SQLite UNIQUE constraints really cannot be relied upon. I’ve now seen multiple cases of duplicates (sometimes dozens of the same row) because the database was damaged and so the index enforcing the constraint didn’t work. Recovering such databases is not straightforward because building a new database will fail due to constraint violations.

This occurs regularly? Is this new? Did the version of SQLite change?

That this would be common enough to include in release notes is amazing and amazingly depressing.
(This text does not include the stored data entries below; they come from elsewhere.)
-- ==== Sys2Proof/Laws/Step.lean ====
section
/-! SUPPORT. What a fetch and a step can do, said once. -/

namespace Sys2Proof.Machine

/-- A run has ended exactly where the program counter is one past the program's last byte (R185). -/
theorem Processor.ended_iff (p : Processor) : p.ended = true ↔ p.pc.toNat = p.program.base + p.program.length := by
  simp [Processor.ended, Program.finish]

/-- The fetch reads no byte once the run has ended. -/
theorem fetchBytes_ended (s : State) (h : s.cpu.ended = true) : fetchBytes s = [] := by
  have h' := (Processor.ended_iff _).mp h
  unfold fetchBytes
  rw [if_pos (by omega), Program.finish, h', Nat.sub_self]
  rfl

/-- The fetch reads no byte outside the program. -/
theorem fetchBytes_outside (s : State)
    (h : s.cpu.pc.toNat < s.cpu.program.base ∨ s.cpu.program.base + s.cpu.program.length ≤ s.cpu.pc.toNat) :
    fetchBytes s = [] := by
  unfold fetchBytes
  split
  · rw [Program.finish, Nat.sub_eq_zero_of_le (by omega)]
    rfl
  · rfl

/-- A run of text depends on the addresses it can reach, and on no other. -/
theorem textRun_congr (t u : Memory) (n a : Nat) (h : ∀ b, a ≤ b → b < a + n → tableFind t b = tableFind u b) :
    textRun t a n = textRun u a n := by
  induction n generalizing a with
  | zero => rfl
  | succ n ih =>
    simp only [textRun, h a (Nat.le_refl a) (by omega)]
    cases tableFind u a with
    | none => rfl
    | some b => simp only [ih (a + 1) fun b h1 h2 => h b (by omega) (by omega)]

/-- Where a step answers a next state, the machine handed over: after an instruction that completed, or, from a processor
whose run had ended, with nothing executed. -/
theorem step_next (s t : State) (h : step s = .next t) :
    ∃ u, t = handOver u ∧ ((s.cpu.ended = true ∧ u = s) ∨ (s.cpu.ended = false ∧ ∃ i, exec i s = .next u)) := by
  unfold step at h
  split at h
  · rename_i he
    unfold endedTurn at h
    split at h
    · cases h
    · cases h
      exact ⟨s, rfl, Or.inl ⟨he, rfl⟩⟩
  · rename_i he
    split at h
    · cases h
    · rename_i i _ _
      split at h
      · rename_i u hu
        cases h
        exact ⟨u, rfl, Or.inr ⟨by simpa using he, i, hu⟩⟩
      · cases h
      · cases h

end Sys2Proof.Machine
end

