/-- A hand-over changes who executes and who waits, and the queue of choices. -/
theorem handOver_frame (s : State) :
    handOver s =
      { s with
        cpu := (handOver s).cpu
        others := (handOver s).others
        schedule := (handOver s).schedule
        turns := (handOver s).turns } := by
  obtain ⟨-, h⟩ | h | ⟨j, p, -, h⟩ := handOver_cases s <;> rw [h]

/-- Settles O11, from what a hand-over can do. -/
theorem handOverOnlyChooses : Obligations.HandOverOnlyChooses := by
  unfold Obligations.HandOverOnlyChooses
  intro s
  refine ⟨handOver_processors_perm s, handOver_frame s, fun hothers => ?_⟩
  unfold handOver
  rw [hothers]

/-! ## The step -/

/-- The step of a processor whose run has ended is its turn. -/
theorem step_of_ended (s : State) (hended : s.cpu.ended = true) : step s = endedTurn s := by
  rw [step, if_pos hended]

/-- Where no instruction stands at the program counter and the run has not ended, a step is the rejection's refusal. -/
theorem step_of_decode_error (s : State) (e : Reject) (hended : s.cpu.ended = false)
    (h : decode (wide s.cpu.mode) (fetchBytes s) = .error e) : step s = .refused (rejectRefusal e) := by
  rw [step, if_neg (Bool.eq_false_iff.mp hended), h]

/-- Where an instruction is fetched the run has not ended: at its end there is no byte. -/
theorem not_ended_of_decode_ok (s : State) (x : Instr × List Byte)
    (h : decode (wide s.cpu.mode) (fetchBytes s) = .ok x) : s.cpu.ended = false := by
  by_contra hended
  rw [fetchBytes_ended s (by simpa using hended)] at h
  cases h

/-- Where an instruction is fetched, a step executes it and hands over. -/
theorem step_of_decode_ok (s : State) (i : Instr) (rest : List Byte)
    (h : decode (wide s.cpu.mode) (fetchBytes s) = .ok (i, rest)) : step s = mapNext handOver (exec i s) := by
  simp only [step, not_ended_of_decode_ok s _ h, h]
  cases exec i s <;> rfl

/-- Settles O4, whether or not the instruction is well formed. -/
theorem stepRunsDecodedInstruction : Obligations.StepRunsDecodedInstruction := by
  unfold Obligations.StepRunsDecodedInstruction
  intro s i rest hdecode _
  exact step_of_decode_ok s i rest hdecode

/-! ## Runs -/

/-- What every step of a machine keeps, every run of it keeps. -/
theorem run_keeps (M : Host.Core) (P : M.State → Prop) (hstep : ∀ s t, P s → M.step s = .next t → P t) (n : Nat)
    (s t : M.State) (hs : P s) (h : M.run n s = .next t) : P t := by
  induction n generalizing s with
  | zero =>
    cases h
    exact hs
  | succ n ih =>
    unfold Host.Core.run at h
    split at h
    · rename_i u hu
      exact ih u (hstep s u hs hu) h
    · cases h
    · cases h

end Sys2Proof.Machine
end

section
/-! PROOFS. What a completed PCONFIG changes (O38). -/

namespace Sys2Proof.Machine

/-- An instruction answers a next state only in a mode and a place with a meaning, past every check, and that state is the
request performed. -/
theorem exec_next (i : Instr) (s t : State) (h : exec i s = .next t) :
    modeOk s.config s.cpu = true ∧ insideAddressSpace s.config s.cpu = true ∧
      ∃ r, keyProgramChecks s = .ok r ∧ t = performRequest r s := by
  cases i with
  | pconfig ps vex =>
    obtain ⟨-, -, hmode, hinside, -, hrequest⟩ := execPconfig_next ps vex s t h
    exact ⟨hmode, hinside, hrequest⟩

/-- The tail of a success, with its entry written and its draw made, is the completion the statements speak of. -/
theorem completedAs_setKeyEntry_complete_drawn (s : State) (k : Nat) (e : KeyEntry) :
    s.completedAs ((s.setKeyEntry k e).complete 0).drawn 0 :=
  completedAs_complete_drawn (s.setKeyEntry k e) 0

/-- A performed request completes with 0, 2, 5 or a configured reason, and writes at most its own KeyID's entry, and that
with result 0 alone. -/
theorem performRequest_completes (r : Request) (s : State) :
    ∃ result : Word32, s.completedAs (performRequest r s) result ∧
      (result = 0 ∨ result = 2 ∨ result = 5 ∨ result ∈ s.config.extraFailureReasons) ∧
      (result ≠ 0 → (performRequest r s).keyTable = s.keyTable) ∧
      ∀ j, j ≠ r.keyId → keyEntry (performRequest r s).keyTable j = keyEntry s.keyTable j := by
  obtain ⟨reason, hverdict, h⟩ | ⟨entry, -, h⟩ := performRequest_cases r s
  · rw [h]
    refine ⟨reason, completedAs_complete_drawn s reason, ?_, fun _ => rfl, fun _ _ => rfl⟩
    obtain ⟨-, ⟨h5, -⟩ | ⟨-, h2, -⟩ | ⟨-, -, -, -, hlisted⟩⟩ := platformVerdict_error _ _ _ _ hverdict
    · exact Or.inr (Or.inr (Or.inl h5))
    · exact Or.inr (Or.inl h2)
    · exact Or.inr (Or.inr (Or.inr hlisted))
  · rw [h]
    refine ⟨0, completedAs_setKeyEntry_complete_drawn s _ _, Or.inl rfl, fun hne => absurd rfl hne, fun j hj => ?_⟩
    exact (keyEntry_setKeyEntry s r.keyId j entry).trans (if_neg hj)

/-- The request that passes the checks has the KeyID of the structure's first two bytes (R55, R56). -/
theorem keyProgramChecks_keyId (s : State) (r : Request) (a : Nat) (h : keyProgramChecks s = .ok r)
    (ha : s.operandAt a) : r.keyId = s.structNumber a 0 + 256 * s.structNumber a 1 := by
  obtain ⟨-, S, hload, hcheck⟩ := keyProgramChecks_ok s r h
  have loaded : loadStructure s = .ok (readBytes s.mem a 192) := (loadStructure_iff s _).mpr ⟨a, ha, rfl⟩
  obtain rfl : S = readBytes s.mem a 192 := Except.ok.inj (hload.symm.trans loaded)
  obtain ⟨-, -, -, -, hkeyId, -, -⟩ := checkStructure_ok s _ r hcheck
  rw [hkeyId, keyIdField, le16_toNat, structByte_readBytes _ _ _ (by decide), structByte_readBytes _ _ _ (by decide)]

/-- Settles O38: every completion is a request performed, and its KeyID is the structure's. -/
theorem completionFrame : Obligations.CompletionFrame := by
  unfold Obligations.CompletionFrame
  intro i s t h
  obtain ⟨-, -, r, hchecks, rfl⟩ := exec_next i s t h
  obtain ⟨result, hcompleted, hresult, hfailed, hentries⟩ := performRequest_completes r s
  refine ⟨result, hcompleted, hresult, hfailed, fun a ha j hj => hentries j ?_⟩
  rwa [keyProgramChecks_keyId s r a hchecks ha]

end Sys2Proof.Machine
end

section
/-! PROOFS. What every step keeps: the well-formed state, KeyID 0, memory, text and configuration (O46 to O50). -/

namespace Sys2Proof.Machine

/-! ## The request and the entry it writes -/

/-- A request's KeyID is one a key table may list, and its key fields have the length its algorithm uses. -/
structure Request.legal (c : Config) (r : Request) : Prop where
  keyId : 1 ≤ r.keyId ∧ r.keyId ≤ c.tmeCapability.toNat / 2 ^ 36 % 2 ^ 15 ∧ r.keyId < 2 ^ 15
  dataField : r.dataField.length = keyBytes c r.alg
  tweakField : r.tweakField.length = keyBytes c r.alg

/-- The checks answer only legal requests: the KeyID by R118, with at most 15 KeyID bits, the fields by R129. -/
theorem keyProgramChecks_legal (s : State) (r : Request) (h : keyProgramChecks s = .ok r) : r.legal s.config := by
  obtain ⟨-, S, hload, hcheck⟩ := keyProgramChecks_ok s r h
  obtain ⟨a, -, rfl⟩ := (loadStructure_iff s S).mp hload
  obtain ⟨-, -, hkey, -, hkeyId, hdata, htweak⟩ := checkStructure_ok s _ r hcheck
  obtain ⟨hone, hbits, hmax⟩ := (keyIdOk_iff s _).mp hkey
  have hkb := keyBytes_le s.config r.alg
  have hpow : 2 ^ s.cpu.keyIdBitsNumber ≤ 2 ^ 15 :=
    Nat.pow_le_pow_right (by decide) (by unfold Processor.keyIdBitsNumber; omega)
  rw [← hkeyId] at hone hbits hmax
  refine ⟨⟨hone, hmax, by omega⟩, ?_, ?_⟩
  · rw [hdata, dataKeyField_readBytes _ _ _ hkb, readBytes_length]
  · rw [htweak, tweakKeyField_readBytes _ _ _ hkb, readBytes_length]

/-- A key drawn at random has the length of the field it is combined with (R124). -/
theorem xorBytes_take_length (rnd : Vector Byte 64) (field : List Byte) (h : field.length ≤ 64) :
    (xorBytes (rnd.toList.take field.length) field).length = field.length := by
  simp [xorBytes, h]

/-- The entry a legal request writes has keys of its algorithm's length. -/
theorem commandEntry_legal (c : Config) (a : PlatformAnswer) (r : Request) (e : KeyEntry) (hr : r.legal c)
    (h : commandEntry c a r = .ok e) : e.legal c := by
  have hkb := keyBytes_le c r.alg
  unfold commandEntry at h
  split at h
  · cases h
    exact ⟨hr.dataField, hr.tweakField⟩
  · split at h
    · cases h
    · split at h
      · cases h
      · cases h
        constructor
        · rw [← hr.dataField] at hkb ⊢
          exact xorBytes_take_length _ _ hkb
        · rw [← hr.tweakField] at hkb ⊢
          exact xorBytes_take_length _ _ hkb
  · cases h
    trivial
  · cases h
    trivial

/-- The platform's verdict is an entry only where it is the command's. -/
theorem platformVerdict_ok (c : Config) (a : PlatformAnswer) (r : Request) (e : KeyEntry)
    (h : platformVerdict c a r = .ok e) : commandEntry c a r = .ok e := by
  unfold platformVerdict at h
  split at h
  · cases h
  · split at h
    · cases h
    · exact h

/-! ## Well-formed states -/

/-- A write of a KeyID that may be listed, with keys of the right length, keeps the key table well formed. -/
theorem keyTableLegal_set (c : Config) (t : List (Nat × KeyEntry)) (k : Nat) (e : KeyEntry) (ht : keyTableLegal c t)
    (hk : 1 ≤ k ∧ k ≤ c.tmeCapability.toNat / 2 ^ 36 % 2 ^ 15 ∧ k < 2 ^ 15) (he : e.legal c) :
    keyTableLegal c (tableSet .tmeDefault t k e) := by
  obtain ⟨hwf, hentries⟩ := ht
  refine ⟨tableWf_set _ t k e hwf, fun x hx => ?_⟩
  obtain rfl | hx := mem_tableSet _ t k e x hx
  · exact ⟨hk, he⟩
  · exact hentries x hx

/-- A legal request performed keeps the key table well formed. -/
theorem performRequest_keyTableLegal (r : Request) (s : State) (hr : r.legal s.config)
    (h : keyTableLegal s.config s.keyTable) : keyTableLegal s.config (performRequest r s).keyTable := by
  obtain ⟨reason, -, hp⟩ | ⟨entry, hverdict, hp⟩ := performRequest_cases r s
  · rw [hp]
    exact h
  · rw [hp]
    exact keyTableLegal_set _ _ _ _ h hr.keyId (commandEntry_legal _ _ _ _ hr (platformVerdict_ok _ _ _ _ hverdict))

/-- A processor stays well formed when it completes at a place inside the address space (R25, R28). -/
theorem Processor.legal_completed (c : Config) (p : Processor) (rax : Word64) (f : Flags) (h : p.legal c)
    (hinside : insideAddressSpace c p = true) :
    Processor.legal c { p with rax := rax, flags := f, pc := p.pc + 3 } := by
  obtain ⟨hmode, -⟩ := h
  refine ⟨hmode, fun hnot => ?_⟩
  have hpc := (insideAddressSpace_iff_of_not_long64 c p hnot).mp hinside
  show (p.pc + 3).toNat < 2 ^ 32
  rw [BitVec.toNat_add]
  exact Nat.lt_of_le_of_lt (Nat.mod_le _ _) hpc

/-- An instruction that completes keeps a state well formed. -/
theorem exec_keeps_legal (i : Instr) (s t : State) (hs : s.legal) (h : exec i s = .next t) : t.legal := by
  obtain ⟨-, hinside, r, hchecks, rfl⟩ := exec_next i s t h
  obtain ⟨result, ⟨-, -, hcpu, hrest⟩, -⟩ := performRequest_completes r s
  obtain ⟨hprocessors, htable, hmem, htext, hnumbers⟩ := hs
  have table := performRequest_keyTableLegal r s (keyProgramChecks_legal s r hchecks) htable
  obtain ⟨hlegal, hplaced⟩ := hprocessors s.cpu List.mem_cons_self
  have cpu : (performRequest r s).cpu.legal s.config := by
    rw [hcpu]
    exact Processor.legal_completed s.config s.cpu _ _ hlegal hinside
  rw [hrest]
  refine ⟨fun p hp => ?_, table, hmem, htext, ?_⟩
  · obtain rfl | hp := List.mem_cons.mp hp
    · refine ⟨cpu, ?_⟩
      show Program.placed s.text (performRequest r s).cpu.program
      rw [hcpu]
      exact hplaced
    · exact hprocessors p (List.mem_cons_of_mem _ hp)
  · show ((performRequest r s).cpu.number :: s.others.map Processor.number).Nodup
    rw [hcpu]
    exact hnumbers

/-- A hand-over keeps a state well formed: the processors are the same ones, the platform is the same. -/
theorem handOver_keeps_legal (s : State) (hs : s.legal) : (handOver s).legal := by
  obtain ⟨hprocessors, htable, hmem, htext, hnumbers⟩ := hs
  obtain ⟨keyTable_eq, mem_eq, text_eq, config_eq, -, -⟩ := handOver_platform s
  have perm := handOver_processors_perm s
  unfold State.legal
  rw [keyTable_eq, mem_eq, text_eq, config_eq]
  exact ⟨fun p hp => hprocessors p (perm.mem_iff.mp hp), htable, hmem, htext,
    (perm.map Processor.number).nodup_iff.mpr hnumbers⟩

/-- Settles O46: an instruction that completes and the hand-over after it each keep a state well formed. -/
theorem stepKeepsLegal : Obligations.StepKeepsLegal := by
  unfold Obligations.StepKeepsLegal
  intro s t hs h
  obtain ⟨u, rfl, ⟨-, rfl⟩ | ⟨-, i, hexec⟩⟩ := step_next s t h
  · exact handOver_keeps_legal _ hs
  · exact handOver_keeps_legal u (exec_keeps_legal i s u hs hexec)

/-- Settles O47: the one processor is in real-address mode at CPL 0, and every table is empty. -/
theorem resetIsLegal : Obligations.ResetIsLegal := by
  unfold Obligations.ResetIsLegal
  have cpu : Processor.reset.legal State.reset.config := ⟨rfl, by decide⟩
  have program : Program.placed State.reset.text Processor.reset.program := by decide
  refine ⟨fun p hp => ?_, ⟨by decide, fun _ he => absurd he List.not_mem_nil⟩, State.reset_mem_wf, by decide, by decide⟩
  obtain rfl := List.mem_singleton.mp hp
  exact ⟨cpu, program⟩

/-- Settles O48: no KeyID is listed in the table of reset. -/
theorem resetKeyTableFollowsTme : Obligations.ResetKeyTableFollowsTme := by
  unfold Obligations.ResetKeyTableFollowsTme
  intro k
  rfl

/-- In a well-formed key table KeyID 0 follows TME: the KeyIDs listed are from 1 on (R38). -/
theorem keyEntry_zero_of_legal (c : Config) (t : List (Nat × KeyEntry)) (h : keyTableLegal c t) :
    keyEntry t 0 = .tmeDefault := by
  obtain ⟨-, hentries⟩ := h
  have unlisted : tableFind t 0 = none := by
    by_contra hfind
    obtain ⟨e, he⟩ := Option.ne_none_iff_exists'.mp hfind
    obtain ⟨⟨hone, -⟩, -⟩ := hentries _ (mem_of_tableFind t 0 e he)
    exact Nat.not_succ_le_zero 0 hone
  rw [keyEntry, unlisted, Option.getD_none]

/-- Settles O49: a step keeps the state well formed, and there KeyID 0 follows TME. -/
theorem keyIdZeroFollowsTme : Obligations.KeyIdZeroFollowsTme := by
  unfold Obligations.KeyIdZeroFollowsTme
  have entry_zero : ∀ s : State, s.legal → keyEntry s.keyTable 0 = .tmeDefault := by
    rintro s ⟨-, htable, -⟩
    exact keyEntry_zero_of_legal s.config s.keyTable htable
  exact fun s hs => ⟨entry_zero s hs, fun t ht => entry_zero t (stepKeepsLegal s t hs ht)⟩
@Ruffin It’s not common or new. I’ve been seeing this now and then since SQLite 2. I presume it’s because the drive/SSD is not fully reliable rather than anything to do with SQLite. I also used to see customers with damaged plist files all the time, even when using atomic writes. It’s depressing, and I’m not sure why these issues aren’t discussed more. But, context: the posts here are my development notes, not the release notes.

Wes Campaigne

Regarding @retroactive, in the Swift Evolution proposal related to that, it mentions that you can suppress the warning in a backwards-compatible way by fully-qualifying all the type names in the extension declaration.

@Wes Thanks! That’s kind of obscure, like suppressing GCC warnings by adding extra redundant parens. I wish Swift had a real preprocessor so that we could, e.g., conditionally compile out stuff that the old compiler doesn’t understand.